══ SUPPLIED RECORDS ══
def Milden.reset : Milden :=
  { flash := [], running := [], bootRom := [], keyDigest := [], minVersion := 0, debug := 0, alias_ := [], mailFail := false, answers := [],
    transcript := [], treeCut := false, wcbage := 2000, millto := 0x01000000, engto := 0 }

/-- The machine right after reset: no work, phase 0 of bring-up (R400). -/
def State.reset : State :=
  { turns := [], cur := .crew 0 0, clock := 0, freeCount := 0, uid := 0, crews := [], engs := [], forks := [], cores := [],
    teams := [], regions := [], strikeq := [], admits := 0, mem := .reset, port := .reset, power := .reset, pool := .reset,
    fab := .reset, mil := .reset }

end Sys2Proof.Machine
end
═══
All lines holding the word "false" must be copied from the data.

→ **OUTPUT FOR THIS TASK**:
  { flash := [], running := [], bootRom := [], keyDigest := [], minVersion := 0, debug := 0, alias_ := [], mailFail := false, answers := [],
    transcript := [], treeCut := false, wcbage := 2000, millto := 0x01000000, engto := 0 }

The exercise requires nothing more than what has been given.